After all, a check was riding on the success of the mission and due
to the fact that the engine’s steel cleated wheels have been
illegal for road usage since the late thirties, this writer was
perhaps wearing an equally sadistic grin. Being equipped with a
Dodge RT I felt that a quick getaway could be made in the event of
trouble with the local constabulary. When boiler pressure reached
125 p.s.i. departure was made.
At this point some mention should be made about ultimate
destination for the mission. The target was 1316 Milestone Drive,
White Oak, Md. and the victims knew absolutely nothing of the
impending visit by the green, black and red monster that many years
before had worked on the very same ground it was supposedly to
return to on that day. Only the Miller’s young son Doug, an
ardent steam enthusiast knew that when he returned home from school
that after noon there might be a visitor in the driveway and he
kept the secret well.
When the engine pulled onto old route 29 to begin its journey,
it was soon evident that macadam and cleats do not mix well on a
hot day. Almost immediately the engine became the star attraction
for many motorists who took refuge by the sides of the road in
order to view the passing behemoth. Passing one modern subdivision
we encountered a man busily applying a new coat of paint to the
trim around a front bay window of his home. Having his back turned
to us he was not aware of our impending presence until true to
form, our engine owner let loose with both whistles. For some
reason our itinerant painter suddenly put a streak of white paint
diagonally across the window glass, but fortunately had the
presence of mind to run into the house and in a second was back
with a camera firing away at us. Thank the heaven’s above that
that was all he was firing at us.
By noon, the engine was halfway to its destination and for some
strange reason we had not encountered the law either coming or
going. After a twenty minute pit stop for greasing and other
general checking, we again pulled onto the road.

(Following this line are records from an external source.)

theorem bringReply_ev {s0 s : State} {t data} (h : Evolves s0 s) :
    Evolves s0 (bringReply s t data) := by
  unfold bringReply
  repeat' first
    | with_reducible assumption
    | (fail_if_no_progress extract_lets -underBinder +onlyGivenNames x)
      refine (fun (hx : Evolves s0 x) => ?_ : Evolves s0 x → _) ?_
      (on_goal 1 => clear_value x)
      (on_goal 2 => simp -zeta only [x])
    | fail_if_no_progress extract_lets -underBinder +onlyGivenNames _x
    | with_reducible refine bringStep_ev ?_
    | with_reducible refine putCardSlot_ev ?_
    | with_reducible refine putTxn_ev ?_
    | with_reducible refine finishBringUp_ev ?_
    | with_reducible refine setEvent_ev ?_
    | with_reducible refine noteStatus_ev ?_
    | fail_if_no_progress with_reducible refine Evolves.upd ?_
    | split

theorem commandReply_ev {s0 s : State} {t data} (h : Evolves s0 s) :
    Evolves s0 (commandReply s t data) := by
  unfold commandReply
  exact Evolves.ite (putTxn_ev h) (Evolves.ite (emit_ev (putTxn_ev h)) (finishCard_ev (noteStatus_ev h)))

theorem cardReply_ev {s0 s : State} {addr status data crcOk} (h : Evolves s0 s) :
    Evolves s0 (cardReply s addr status data crcOk) := by
  unfold cardReply
  repeat' first
    | with_reducible assumption
    | with_reducible refine Evolves.ite ?_ ?_
    | with_reducible refine cardRetry_ev ?_
    | with_reducible refine cardRefuses_ev ?_
    | with_reducible refine putTxn_ev ?_
    | with_reducible refine bringReply_ev ?_
    | with_reducible refine commandReply_ev ?_
    | split

theorem execCardReply_ev {s0 s : State} {addr status data crcOk} (h : Evolves s0 s) :
    Keeps inOut s0 (execCardReply addr status data crcOk s) := by
  unfold execCardReply
  exact Keeps.next (cardReply_ev h)

theorem execSetPwd_ev {s0 s : State} {acc slot} (h : Evolves s0 s) :
    Keeps inOut s0 (execSetPwd acc slot s) := by
  unfold execSetPwd
  exact Keeps.next (cardGo_ev h)

theorem cardAbort_ev {s0 s : State} {acc v} (h : Evolves s0 s) :
    Evolves s0 (cardAbort s acc v) := by
  unfold cardAbort
  repeat' first
    | with_reducible assumption
    | fail_if_no_progress extract_lets -underBinder +onlyGivenNames _x
    | with_reducible refine Evolves.ite ?_ ?_
    | with_reducible refine finishCard_ev ?_
    | with_reducible refine endWaiting_ev ?_

theorem execForceErase_ev {s0 s : State} {acc slot} (h : Evolves s0 s) :
    Keeps inOut s0 (execForceErase acc slot s) := by
  unfold execForceErase
  exact Keeps.next (cardGo_ev h)

theorem execCcbOvercurrent_ev {s0 s : State} {slot} (h : Evolves s0 s) :
    Keeps inOut s0 (execCcbOvercurrent slot s) := by
  unfold execCcbOvercurrent
  exact Keeps.next (overcurrent_ev h)

theorem execCcbAbort_ev {s0 s : State} {acc value} (h : Evolves s0 s) :
    Keeps inOut s0 (execCcbAbort acc value s) := by
  unfold execCcbAbort
  exact Keeps.next (Evolves.ite (cardAbort_ev h) h)

theorem execCardBlock_ev {s0 s : State} {data crc} (h : Evolves s0 s) :
    Keeps inOut s0 (execCardBlock data crc s) := by
  unfold execCardBlock
  exact Keeps.next (cardBlock_ev h)

theorem execClrPwd_ev {s0 s : State} {acc slot} (h : Evolves s0 s) :
    Keeps inOut s0 (execClrPwd acc slot s) := by
  unfold execClrPwd
  exact Keeps.next (cardGo_ev h)

theorem execWriteRecord_ev {s0 s : State} {acc slot record} (h : Evolves s0 s) :
    Keeps inOut s0 (execWriteRecord acc slot record s) := by
  unfold execWriteRecord
  exact Keeps.next (cardGo_ev h)

theorem execCardBusyEnd_ev {s0 s : State} (h : Evolves s0 s) :
    Keeps inOut s0 (execCardBusyEnd s) := by
  unfold execCardBusyEnd
  exact Keeps.next (cardBusyEnd_ev h)

theorem execReadRecord_ev {s0 s : State} {acc slot record} (h : Evolves s0 s) :
    Keeps inOut s0 (execReadRecord acc slot record s) := by
  unfold execReadRecord
  exact Keeps.next (cardGo_ev h)

theorem putTag_ev {s0 s : State} {t} (h : Evolves s0 s) :
    Evolves s0 (putTag s t) := by
  unfold putTag
  exact Evolves.upd h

Paint Branch Elementary school was having noon recess and to say
we caused quite a stir as we passed is an understatement. The sight
of the engine was one that most of the young inhabitants of the
school had never before seen and the writer took a few minutes to
inform two of the teachers just what the children were seeing.
At 1:30 the final lap of the journey was to be negotiated. This
was the point where old route 29 dissolves into a four lane dual
highway which passes the Miller residence parallel to Milestone
Drive. This is the point where a cocky, grinning Billy Hall still
asked and chided whether I really wanted to go through with it.
Since my answer at this point was somewhat insignificant and
incoherent based on the disbelief that they had gotten this far,
they proceeded to make the turn onto the shoulder of the road. One
can only imagine what the occupants of the automobiles whizzing by
at 70 miles per hour thought of the smoke belching heap of iron and
bolts pounding relentlessly down the highway at all of three miles
per hour!
It was at a bridge spanning a branch of the Patuxent River that
Mrs. Miller working in her garden received the initial inclination
that she was to have a visitor. The Miller home being only about a
third of a mile from the bridge made it possible for her to hear
the whistle blasts which by this time were coming fast and
furious.
At 1:50 p.m. a dazed and unbelieving Mrs. Miller opened the
double gates of the driveway permitting the engine sanctuary from a
county police cruiser, the only arm of the law we encountered on
the entire journey. Mr. Miller was called home from work and by the
time Doug arrived home from school the back yard was a mass of
activity from the onslaught by the neighborhood curious. Mr.
Miller’s feeling on the situation was ‘Well, we have a
large Wurlitzer theatre pipe organ in the recreation room, a
collection of clocks and now to complete it all, a steam engine.
What else could you want!’
When the engine was returned to its home in Burtonsville by
trailer truck, the author had over an hour’s worth of motion
picture film to document this most unusual event. Future plans call
for a visit to the White House! What would you care to bet that the
indefatigable Billy Hall won’t bring it to YOUR HOUSE!